── Records shown ──

-- ==== Sys2Proof/Tests/Slice0.lean ====
section
/-! SUPPORT. Tests of the model. Expected results are the spec's own: the encodings of 30_encoding.md R53 and the
single-step vectors of 95_test_vectors.md, whose ids (A1, K4, ...) stand in the comments. -/

namespace Sys2Proof.Tests

open Sys2Proof.Machine

/-- The reset state with `bytes` at address `pc0` and `pc` there. -/
def placed (pc0 : Byte) (bytes : List Byte) : State :=
  { State.reset with pc := pc0, mem := Memory.load [] pc0.toNat bytes }

/-- `x[r]` set before the step. -/
def withReg (s : State) (r : RegIndex) (v : Byte) : State := s.setReg r v

/-- The state after one step, if there is one. -/
def after (s : State) : Option State :=
  match step s with
  | .next t => some t
  | .fault _ => none
  | .refused _ => none

/-- One field of the state after one step. -/
def see {α : Type} (f : State → α) (s : State) : Option α := (after s).map f

/-! ## Well-formedness: each check refuses an ill-formed instruction -/

theorem test_wellFormed_refuses_operand_a : (Instr.ldi 8 0).wellFormed = false := by decide
theorem test_wellFormed_refuses_operand_b : (Instr.add 0 8).wellFormed = false := by decide
theorem test_wellFormed_refuses_high_bits : (Instr.jeq 0xC8).wellFormed = false := by decide
theorem test_wellFormed_accepts_immediate : (Instr.ldi 7 0xFF).wellFormed = true := by decide

/-! ## Decoding: a word of every instruction, written out from R53 -/

theorem test_decode_ldi : decode [0b10000010, 0b00000111, 0b11111110] = .ok (.ldi 7 254) := by rfl
theorem test_decode_prn : decode [0b01000111, 0b00000101] = .ok (.prn 5) := by rfl
theorem test_decode_hlt : decode [0b00000001] = .ok .hlt := by rfl
theorem test_decode_mul : decode [0b10100010, 0b00000001, 0b00000010] = .ok (.mul 1 2) := by rfl
theorem test_decode_push : decode [0b01000101, 0b00000110] = .ok (.push 6) := by rfl
theorem test_decode_pop : decode [0b01000110, 0b00000100] = .ok (.pop 4) := by rfl
theorem test_decode_call : decode [0b01010000, 0b00000011] = .ok (.call 3) := by rfl
theorem test_decode_ret : decode [0b00010001] = .ok .ret := by rfl
theorem test_decode_add : decode [0b10100000, 0b00000010, 0b00000001] = .ok (.add 2 1) := by rfl
theorem test_decode_cmp : decode [0b10100111, 0b00000100, 0b00000101] = .ok (.cmp 4 5) := by rfl
theorem test_decode_jmp : decode [0b01010100, 0b00000010] = .ok (.jmp 2) := by rfl
theorem test_decode_jeq : decode [0b01010101, 0b00000000] = .ok (.jeq 0) := by rfl
theorem test_decode_jne : decode [0b01010110, 0b00000001] = .ok (.jne 1) := by rfl
theorem test_decode_register_byte_unmasked : decode [0x55, 0xC8] = .ok (.jeq 200) := by rfl
theorem test_decode_zero_is_illegal : decode [0x00] = .error (.illegalOpcode 0x00) := by rfl
theorem test_decode_neighbour_is_illegal : decode [0x83, 9, 9] = .error (.illegalOpcode 0x83) := by rfl
theorem test_decode_truncated : decode [0x82, 0x01] = .error (.missingByte 2) := by rfl
theorem test_decode_table_word : decodeTableWord 24 0x0801A0 = some (.add 1 8) := by decide
theorem test_decode_short_table_word : decodeTableWord 8 0xFFFFA7 = some (.cmp 0 0) := by decide
/-- R54 (a): bits 7:6 of the opcode are the operand count. -/
theorem test_opcode_high_bits : [Instr.hlt, .prn 0, .ldi 0 0, .ret, .call 0, .cmp 0 0].all
    (fun i => i.opcode.toNat / 64 == i.length - 1) = true := by decide
/-- R61, the source's own line. -/
theorem test_assembly : [Instr.ldi 0 8, .ldi 1 9, .mul 0 1, .prn 0, .hlt].map Instr.assembly =
    [some "LDI R0,8", some "LDI R1,9", some "MUL R0,R1", some "PRN R0", some "HLT"] := by decide
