-- ==== Sys2Proof/Config.lean ====
section
/-! DEFINITION. What the spec fixes for every core (R5, R6), the external hash as a parameter (R12), and the free values
of reads of state that nothing has written (R31, U1) and of an abandoned command (R190). -/

namespace Sys2Proof

/-- Which source operand of a command a read serves: `ra` or `rb` (R62). -/
inductive Source where
  | a
  | b
deriving DecidableEq, Repr

namespace Config

/-- `KEYLEN` of R5: the only string length the decoder accepts. -/
def keyLen : Nat := 52

/-- `RADIX` of R5. -/
def radix : Nat := 58

/-- `BUFSZ` of R6: bytes in `BUF`. -/
def bufSize : Nat := 64

/-- `NBYTES` of R5: bytes of the serialization. -/
def nBytes : Nat := 40

/-- The mask of R140: the compression flag in limb 0. -/
def flagMask : Limb := 0x000000FF00000000#64

/-- The value R140 compares the masked limb with. -/
def flagValue : Limb := 0x0000000100000000#64

/-- The most bytes a serialized string of `ENCODE` can have (R125). -/
def maxDigits : Nat := 55

/-- `SHA256` of R12: total, deterministic, 32 bytes, nothing else known of it. -/
opaque sha256 : List Byte → Vector Byte 32

/-- FREE VALUE (R31, U1): what a read of an unwritten limb gives; the draw index, the operand it serves, the limb. -/
opaque freeLimb : Nat → Source → LimbIndex → Limb

/-- FREE VALUE (R31, U1): what a read of an unwritten buffer byte gives; the draw index, the address. -/
opaque freeByte : Nat → Nat → Byte

/-- FREE VALUE (R190): how many of an abandoned command's hash requests had been sent before the reset. -/
opaque freeCount : Nat → Nat

end Config

end Sys2Proof
end

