-- ==== Sys2Proof/Machine/Events.lean ====
section
/-! DEFINITION. What the core does with what the host does (70_reset_and_hazards.md R190, R192, R193). -/

namespace Sys2Proof.Machine

/-- Takes a command: the command the decoder reads, or the answer to an illegal word (R66, R193). -/
def runCommand (c : Command) (s : State) : Result :=
  match decode c.cmd c.wdata with
  | .legal i => exec i s
  | .illegal _ => .next s.raiseIllegal

/-- The hash requests a command makes in a state: only `VALID` makes any (R146). A silent hash unit never gets past the
first (R53, R145). -/
def commandMessages (c : Command) (s : State) : List (List Byte) :=
  match decode c.cmd c.wdata with
  | .legal (.valid ra) =>
    if s.hashUnitAnswers then validMessages (s.readReg .a ra) else (validMessages (s.readReg .a ra)).take 1
  | .legal (.ldz _ _) | .legal (.ldl _ _ _) | .legal (.rdl _ _) | .legal (.add _ _ _) | .legal (.muls _ _ _)
  | .legal (.tobytes _) | .legal (.decode _) | .legal (.encode _) | .legal (.fchk _) | .legal (.sb _ _)
  | .legal (.lb _) | .legal (.slen _) | .legal .glen | .illegal _ => []

/-- Reset while a command is in progress (R190, U15): no response, the reset state; of the command's hash requests some
number, a free value, had been sent (log entry 9). -/
def abandonCommand (c : Command) (s : State) : State :=
  { s with hashReqs := s.hashReqs ++ (commandMessages c s).take (Config.freeCount s.draws) }.coreReset

/-- One host event. -/
def runEvent (e : HostEvent) (s : State) : Result :=
  match e with
  | .command c => runCommand c s
  | .reset => .next s.coreReset
  | .resetDuring c => .next (abandonCommand c s)
  | .overlap _ _ => .refused .overlappingCommands

/-- Takes the next host event off the stream; with none pending the core stays idle (R180, R190). -/
def takeEvent (s : State) : Result :=
  match s.stream with
  | [] => .next s
  | e :: rest => runEvent e { s with stream := rest }

/-- The host's stream with one more command in front. -/
def presentCommand (c : Command) (s : State) : State := { s with stream := .command c :: s.stream }

end Sys2Proof.Machine
end

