-- ==== Sys2Proof/Certificates/Slice0/Obligations.lean ====
section
/-! DEFINITION. The statements about the core, from the numbered rules of spec/. Each docstring names the rule. -/

open Sys2Proof Sys2Proof.Machine

/-! ### Encoding (30_encoding.md) -/

/-- R62, R65, R66: the decoder reads back every well-formed command from its encoding. -/
def Obligations.EncodeThenDecodeGivesTheCommand : Prop :=
  ∀ i : Instr, WellFormed i → decode (encode i).cmd (encode i).wdata = .legal i

/-- R66: a word the decoder accepts is the encoding of the well-formed command it gives, and `WDATA` is that command's
operand where it uses one. -/
def Obligations.ALegalWordIsTheEncodingOfItsCommand : Prop :=
  ∀ (cmd : BitVec 32) (wdata : Limb) (i : Instr), decode cmd wdata = .legal i →
    WellFormed i ∧ (encode i).cmd = cmd ∧ (i.opcode.usesWdata = true → (encode i).wdata = wdata)

/-- R65: the rows of the opcode map are disjoint. -/
def Obligations.TheRowsAreDisjoint : Prop :=
  ∀ (cmd : BitVec 32) (op op' : Opcode),
    op.row.selects cmd = true → op'.row.selects cmd = true → op = op'

/-- 95_test_vectors.md section 2.5: words the spec writes out, and what they spell. -/
def Obligations.TheWordsOfTheSpecDecode : Prop :=
  decode 0x01800000 0x3A = .legal (.ldz 2 0x3A) ∧
  decode 0x02420000 0x80B566F686F7 = .legal (.ldl 1 4 0x80B566F686F7) ∧
  decode 0x03320000 0 = .legal (.rdl 3 4) ∧
  decode 0x10E40000 0 = .legal (.add 3 2 1) ∧
  decode 0x11B00000 0x9E3779B97F4A7C15 = .legal (.muls 2 3 0x9E3779B97F4A7C15) ∧
  decode 0x20100000 0 = .legal (.tobytes 1) ∧
  decode 0x30400000 0 = .legal (.decode 1) ∧
  decode 0x41300000 0 = .legal (.valid 3) ∧
  decode 0x50003FFF 0 = .legal (.sb 63 0xFF) ∧
  decode 0x52000040 0 = .legal (.slen 64) ∧
  decode 0x52000041 0 = .illegal .length ∧
  decode 0x03038000 0 = .illegal .limbIndex ∧
  decode 0x20004000 0 = .illegal .noRow

/-- R66, the four steps: a word is illegal exactly when no row selects it, or it is `LDL` or `RDL` with a limb index above
4, or `SLEN` with a length above 64; otherwise it is its row's command with the field values of R62; an illegal word does
nothing but answer. -/
def Obligations.TheDecoderFollowsItsFourSteps : Prop :=
  ∀ (cmd : BitVec 32) (wdata : Limb),
    ((∃ why, decode cmd wdata = .illegal why) ↔
      ((∀ op : Opcode, op.row.selects cmd = false) ∨
       ((Opcode.LDL.row.selects cmd = true ∨ Opcode.RDL.row.selects cmd = true) ∧ 4 < (field cmd 15 3).toNat) ∨
       (Opcode.SLEN.row.selects cmd = true ∧ 64 < (field cmd 0 8).toNat))) ∧
    (∀ op : Opcode, op.row.selects cmd = true → (∀ why, decode cmd wdata ≠ .illegal why) →
      decode cmd wdata = .legal (buildInstr op cmd wdata)) ∧
    ∀ s : State, (∃ why, decode cmd wdata = .illegal why) →
      ∃ t, runCommand ⟨cmd, wdata⟩ s = .next t ∧ AnsweredIllegal s t

/-- R67: the count of legal words. -/
def Obligations.ThereAre16658LegalWords : Prop :=
  Nat.card { cmd : BitVec 32 // ∃ i, decode cmd 0 = .legal i } = 16658

/-- R60: only `LDZ`, `LDL` and `MULS` use `WDATA`; for every other word its value changes neither the new state nor the
response nor the hash requests. -/
def Obligations.UnusedWdataHasNoEffect : Prop :=
  ∀ (cmd : BitVec 32) (x y : Limb) (s : State),
    Opcode.LDZ.row.selects cmd = false → Opcode.LDL.row.selects cmd = false → Opcode.MULS.row.selects cmd = false →
    runCommand ⟨cmd, x⟩ s = runCommand ⟨cmd, y⟩ s

/-- R173: an illegal word does nothing but answer `(IllegalCommand, 0)`, and the core goes on. -/
def Obligations.AnIllegalWordOnlyAnswers : Prop :=
  ∀ (c : Command) (s : State), (∃ why, decode c.cmd c.wdata = .illegal why) →
    ∃ t, runCommand c s = .next t ∧ AnsweredIllegal s t

/-! ### Limb access (40_limbs.md) -/

/-- R8: limbs and values determine each other. -/
def Obligations.LimbsAndValuesDetermineEachOther : Prop :=
  (∀ l0 l1 l2 l3 l4 : Limb,
    limb (fromLimbs l0 l1 l2 l3 l4) 0 = l0 ∧ limb (fromLimbs l0 l1 l2 l3 l4) 1 = l1 ∧
    limb (fromLimbs l0 l1 l2 l3 l4) 2 = l2 ∧ limb (fromLimbs l0 l1 l2 l3 l4) 3 = l3 ∧
    limb (fromLimbs l0 l1 l2 l3 l4) 4 = l4) ∧
  ∀ v : U320, fromLimbs (limb v 0) (limb v 1) (limb v 2) (limb v 3) (limb v 4) = v

/-- R10, R20: reading a register all of whose limbs are written gives the value it holds. -/
def Obligations.AReadOfAWrittenRegisterIsItsValue : Prop :=
  ∀ (s : State) (src : Source) (r : Reg) (v : U320), s.Holds r v → s.readReg src r = v

/-- R80, the whole command. -/
def Obligations.LdzLoadsAZeroExtendedLimb : Prop :=
  ∀ (rd : Reg) (x : Limb),
    decode (BitVec.ofNat 32 (0x01000000 + rd.val * 2 ^ 22)) x = .legal (.ldz rd x) ∧
    ∀ s : State, ∃ t, exec (.ldz rd x) s = .next t ∧
      t.cell rd 0 = ⟨x, true⟩ ∧ (∀ k : LimbIndex, k ≠ 0 → t.cell rd k = ⟨0, true⟩) ∧
      SameOtherRegs rd s t ∧ SameBytes s t ∧ t.len = s.len ∧ NoRequest s t ∧ Reported s t .ok 0

/-- R81, the whole command: one limb is written for `k` in 0..4, `IllegalCommand` for `k > 4`. -/
def Obligations.LdlLoadsOneLimb : Prop :=
  (∀ (rd : Reg) (i : LimbIndex) (x : Limb),
    decode (BitVec.ofNat 32 (0x02000000 + rd.val * 2 ^ 22 + i.val * 2 ^ 15)) x = .legal (.ldl rd (BitVec.ofNat 3 i.val) x) ∧
    ∀ s : State, ∃ t, exec (.ldl rd (BitVec.ofNat 3 i.val) x) s = .next t ∧
      t.cell rd i = ⟨x, true⟩ ∧ (∀ k : LimbIndex, k ≠ i → t.cell rd k = s.cell rd k) ∧
      SameOtherRegs rd s t ∧ SameBytes s t ∧ t.len = s.len ∧ NoRequest s t ∧ Reported s t .ok 0) ∧
  ∀ (rd : Reg) (k : BitVec 3) (x : Limb) (s : State), 4 < k.toNat →
    (∃ why, decode (BitVec.ofNat 32 (0x02000000 + rd.val * 2 ^ 22 + k.toNat * 2 ^ 15)) x = .illegal why) ∧
    ∃ t, exec (.ldl rd k x) s = .next t ∧ AnsweredIllegal s t

/-- R82, the whole command: a written limb is reported as it stands, some value for an unwritten one; `IllegalCommand`
for `k > 4`. -/
def Obligations.RdlReadsOneLimb : Prop :=
  (∀ (ra : Reg) (i : LimbIndex),
    (∀ x : Limb, decode (BitVec.ofNat 32 (0x03000000 + ra.val * 2 ^ 20 + i.val * 2 ^ 15)) x
      = .legal (.rdl ra (BitVec.ofNat 3 i.val))) ∧
    ∀ s : State, ∃ t x, exec (.rdl ra (BitVec.ofNat 3 i.val)) s = .next t ∧ Reported s t .ok x ∧
      ((s.cell ra i).written = true → x = (s.cell ra i).value) ∧ SameCore s t ∧ NoRequest s t) ∧
  ∀ (ra : Reg) (k : BitVec 3) (x : Limb) (s : State), 4 < k.toNat →
    (∃ why, decode (BitVec.ofNat 32 (0x03000000 + ra.val * 2 ^ 20 + k.toNat * 2 ^ 15)) x = .illegal why) ∧
    ∃ t, exec (.rdl ra k) s = .next t ∧ AnsweredIllegal s t

/-- R70, R83: `LDW` builds the value `FromLimbs` gives. -/
def Obligations.LdwBuildsTheValue : Prop :=
  ∀ (rd : Reg) (l0 l1 l2 l3 l4 : Limb) (s : State), ∃ is t,
    expand (.ldw rd l0 l1 l2 l3 l4) = some is ∧ execAll is s = .next t ∧
    t.Holds rd (fromLimbs l0 l1 l2 l3 l4) ∧ SameOtherRegs rd s t ∧ SameBytes s t ∧ t.len = s.len ∧
    t.responses = s.responses ++ List.replicate 5 ⟨.ok, 0⟩

/-! ### The ALU (41_alu.md) -/

/-- R90: the sum modulo `2^320`; the ripple-carry loop computes it, and the carry it drops is 0 or 1. -/
def Obligations.TheAdderAddsModulo : Prop :=
  ∀ x y : U320,
    (add320 x y).toNat = (x.toNat + y.toNat) % 2 ^ 320 ∧
    rippleAdd x y = (add320 x y, (x.toNat + y.toNat) / 2 ^ 320) ∧
    (x.toNat + y.toNat) / 2 ^ 320 ≤ 1

/-- R91: the laws of addition. -/
def Obligations.AdditionIsCommutativeAndAssociative : Prop :=
  (∀ x y : U320, add320 x y = add320 y x) ∧
  (∀ x y z : U320, add320 (add320 x y) z = add320 x (add320 y z)) ∧
  (∀ x : U320, add320 x 0 = x) ∧
  ∀ x : U320, add320 x (BitVec.ofNat 320 (2 ^ 320 - x.toNat)) = 0

/-- R92, the whole command: both sources are read before the write. -/
def Obligations.AddWritesTheWrappedSum : Prop :=
  ∀ rd ra rb : Reg,
    (∀ x : Limb, decode (BitVec.ofNat 32 (0x10000000 + rd.val * 2 ^ 22 + ra.val * 2 ^ 20 + rb.val * 2 ^ 18)) x
      = .legal (.add rd ra rb)) ∧
    ∀ s : State, ∃ t, exec (.add rd ra rb) s = .next t ∧
      t.Holds rd (BitVec.ofNat 320 ((s.readReg .a ra).toNat + (s.readReg .b rb).toNat)) ∧
      SameOtherRegs rd s t ∧ SameBytes s t ∧ t.len = s.len ∧ NoRequest s t ∧ Reported s t .ok 0

/-- R93: the product modulo `2^320`, and the size of what is dropped. -/
def Obligations.TheMultiplierMultipliesModulo : Prop :=
  ∀ (x : U320) (s : Limb),
    (muls320 x s).toNat = x.toNat * s.toNat % 2 ^ 320 ∧ x.toNat * s.toNat < 2 ^ 384 ∧
    x.toNat * s.toNat / 2 ^ 320 < 2 ^ 64

/-- R94: both carry chains give the product, no carry overflows 64 bits, and the last carry is the dropped part. -/
def Obligations.BothCarryChainsMultiply : Prop :=
  ∀ (x : U320) (s : Limb),
    (mulChain x s).1 = muls320 x s ∧ (mulChain x s).2.getLast? = some (x.toNat * s.toNat / 2 ^ 320) ∧
    (∀ c ∈ (mulChain x s).2, c < 2 ^ 64) ∧ mulChainLate x s = muls320 x s

/-- R95: the laws of multiplication. -/
def Obligations.MultiplicationDistributesOverAddition : Prop :=
  (∀ x : U320, muls320 x 0 = 0) ∧ (∀ x : U320, muls320 x 1 = x) ∧ (∀ s : Limb, muls320 0 s = 0) ∧
  (∀ (x y : U320) (s : Limb), muls320 (add320 x y) s = add320 (muls320 x s) (muls320 y s)) ∧
  (∀ (x : U320) (s t : Limb), muls320 (muls320 x s) t = muls320 (muls320 x t) s) ∧
  ∀ (x : U320) (s : Limb), x.toNat * s.toNat < 2 ^ 320 → (muls320 x s).toNat = x.toNat * s.toNat

/-- R96, the whole command: the source is read before the write. -/
def Obligations.MulsWritesTheWrappedProduct : Prop :=
  ∀ (rd ra : Reg) (x : Limb),
    decode (BitVec.ofNat 32 (0x11000000 + rd.val * 2 ^ 22 + ra.val * 2 ^ 20)) x = .legal (.muls rd ra x) ∧
    ∀ s : State, ∃ t, exec (.muls rd ra x) s = .next t ∧
      t.Holds rd (BitVec.ofNat 320 ((s.readReg .a ra).toNat * x.toNat)) ∧
      SameOtherRegs rd s t ∧ SameBytes s t ∧ t.len = s.len ∧ NoRequest s t ∧ Reported s t .ok 0

/-! ### The serializer (42_serializer.md) -/

/-- R110: the bytes are the base-256 digits of the value, most significant first, each a slice of its limb, and
serialization is a bijection. -/
def Obligations.SerializationIsBigEndian : Prop :=
  (∀ (v : U320) (j : Nat) (h : j < 40),
    ((tobytes40 v)[j]).toNat = v.toNat / 2 ^ (8 * (39 - j)) % 2 ^ 8 ∧
    ∀ i : LimbIndex, i.val = 4 - j / 8 →
      ((tobytes40 v)[j]).toNat = (limb v i).toNat / 2 ^ (56 - 8 * (j % 8)) % 2 ^ 8) ∧
  (∀ v : U320, (tobytes40 v).toList.foldl (fun n b => n * 256 + b.toNat) 0 = v.toNat) ∧
  Function.Bijective tobytes40

/-- R112, the whole command. -/
def Obligations.TobytesStoresTheSerialization : Prop :=
  ∀ ra : Reg,
    (∀ x : Limb, decode (BitVec.ofNat 32 (0x20000000 + ra.val * 2 ^ 20)) x = .legal (.tobytes ra)) ∧
    ∀ s : State, ∃ t, exec (.tobytes ra) s = .next t ∧
      t.HoldsBytes 0 (tobytes40 (s.readReg .a ra)).toList ∧ SameBytesOutside 0 40 s t ∧ t.len = 40 ∧
      t.w = s.w ∧ NoRequest s t ∧ Reported s t .ok 40

/-- R143: the hashed slice is the big-endian bytes of bits 303 to 32, the claimed checksum those of bits 31 to 0. -/
def Obligations.TheHashedSliceAndTheChecksum : Prop :=
  ∀ v : U320,
    (payload v).length = 34 ∧ (payload v).foldl (fun n b => n * 256 + b.toNat) 0 = v.toNat / 2 ^ 32 % 2 ^ 272 ∧
    (claimed v).length = 4 ∧ (claimed v).foldl (fun n b => n * 256 + b.toNat) 0 = v.toNat % 2 ^ 32

/-! ### The Base58 codec (43_base58.md) -/

/-- The digit of a byte as a function of its value. The byte codes are ASCII, which the spec supplies from general knowledge
(R122, 93_implementation_defined.md G2: not in the source) and the model takes as PRESUMED (log entry 18). -/
def Obligations.TheDigitOfAByte : Prop :=
  ∀ c : Byte,
    b58index c =
      if 0x31 ≤ c.toNat ∧ c.toNat ≤ 0x39 then some (c.toNat - 0x31)
      else if 0x41 ≤ c.toNat ∧ c.toNat ≤ 0x48 then some (c.toNat - 0x41 + 9)
      else if 0x4A ≤ c.toNat ∧ c.toNat ≤ 0x4E then some (c.toNat - 0x4A + 17)
      else if 0x50 ≤ c.toNat ∧ c.toNat ≤ 0x5A then some (c.toNat - 0x50 + 22)
      else if 0x61 ≤ c.toNat ∧ c.toNat ≤ 0x6B then some (c.toNat - 0x61 + 33)
      else if 0x6D ≤ c.toNat ∧ c.toNat ≤ 0x7A then some (c.toNat - 0x6D + 44)
      else none

/-- R121: a byte has digit `d` exactly when it is the alphabet's byte `d`; the digits are 0 to 57. -/
def Obligations.ADigitIsAPositionInTheAlphabet : Prop :=
  ∀ (c : Byte) (d : Nat), b58index c = some d ↔ d < 58 ∧ alphabet[d]? = some c

/-- R123: the output spells the value, has no leading zero digit, is empty exactly for 0, and has the least length
whose power of 58 exceeds the value. -/
def Obligations.TheEncoderSpellsTheValue : Prop :=
  ∀ v : U320, ∃ ds : List Nat,
    b58enc v = ds.map alphabetByte ∧ (∀ d ∈ ds, d < 58) ∧ numberOf ds = v.toNat ∧ ds.head? ≠ some 0 ∧
    (b58enc v = [] ↔ v = 0) ∧ ∀ n : Nat, v.toNat < 58 ^ n ↔ (b58enc v).length ≤ n

/-- R125: the length of the encoder's output. -/
def Obligations.TheLengthOfTheEncodersOutput : Prop :=
  (b58enc 0).length = 0 ∧ (∀ v : U320, 1 ≤ v.toNat → v.toNat ≤ 57 → (b58enc v).length = 1) ∧
  (b58enc 58).length = 2 ∧ 58 ^ 54 < 2 ^ 320 ∧ 2 ^ 320 ≤ 58 ^ 55 ∧
  2 ^ 316 ≤ 58 ^ 54 ∧ 58 ^ 54 < 2 ^ 317 ∧ 2 ^ 322 ≤ 58 ^ 55 ∧ 58 ^ 55 < 2 ^ 323 ∧
  (∀ v : U320, (b58enc v).length ≤ 55 ∧ ((b58enc v).length = 55 ↔ 58 ^ 54 ≤ v.toNat)) ∧
  ∀ v : U320, v.toNat < 58 ^ 52 → (b58enc v).length ≤ 52

/-- R124: the long division by 58 gives quotient and remainder. -/
def Obligations.TheDivisionDatapathDivides : Prop :=
  ∀ v : U320,
    (divChain v).1.toNat = v.toNat / 58 ∧ (divChain v).2 = v.toNat % 58 ∧
    v.toNat = 58 * (divChain v).1.toNat + (divChain v).2 ∧ (divChain v).2 < 58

───

Look above for the line with "def Obligations.AnIllegalWordOnlyAnswers : Prop" and the line with "t.cell rd 0"; transcribe both and all lines in between, exactly, and nothing else.

def Obligations.AnIllegalWordOnlyAnswers : Prop :=
  ∀ (c : Command) (s : State), (∃ why, decode c.cmd c.wdata = .illegal why) →
    ∃ t, runCommand c s = .next t ∧ AnsweredIllegal s t

/-! ### Limb access (40_limbs.md) -/

/-- R8: limbs and values determine each other. -/
def Obligations.LimbsAndValuesDetermineEachOther : Prop :=
  (∀ l0 l1 l2 l3 l4 : Limb,
    limb (fromLimbs l0 l1 l2 l3 l4) 0 = l0 ∧ limb (fromLimbs l0 l1 l2 l3 l4) 1 = l1 ∧
    limb (fromLimbs l0 l1 l2 l3 l4) 2 = l2 ∧ limb (fromLimbs l0 l1 l2 l3 l4) 3 = l3 ∧
    limb (fromLimbs l0 l1 l2 l3 l4) 4 = l4) ∧
  ∀ v : U320, fromLimbs (limb v 0) (limb v 1) (limb v 2) (limb v 3) (limb v 4) = v

/-- R10, R20: reading a register all of whose limbs are written gives the value it holds. -/
def Obligations.AReadOfAWrittenRegisterIsItsValue : Prop :=
  ∀ (s : State) (src : Source) (r : Reg) (v : U320), s.Holds r v → s.readReg src r = v

/-- R80, the whole command. -/
def Obligations.LdzLoadsAZeroExtendedLimb : Prop :=
  ∀ (rd : Reg) (x : Limb),
    decode (BitVec.ofNat 32 (0x01000000 + rd.val * 2 ^ 22)) x = .legal (.ldz rd x) ∧
    ∀ s : State, ∃ t, exec (.ldz rd x) s = .next t ∧
      t.cell rd 0 = ⟨x, true⟩ ∧ (∀ k : LimbIndex, k ≠ 0 → t.cell rd k = ⟨0, true⟩) ∧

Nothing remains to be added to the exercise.